| ACTIVITY |
The entire listing below must be written out word for word.

| RECORDED DATA |

☆ ☆ ☆

-- ==== Sys2Proof/Machine/Dispatch.lean ====
section
/-!
DEFINITION. One arm per constructor of `Instr`: each a direct call of that instruction's meaning.
-/

namespace Sys2Proof.Machine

☆ ☆ ☆

| REPLY |
-- ==== Sys2Proof/Machine/Dispatch.lean ====
section
/-!
DEFINITION. One arm per constructor of `Instr`: each a direct call of that instruction's meaning.
-/

namespace Sys2Proof.Machine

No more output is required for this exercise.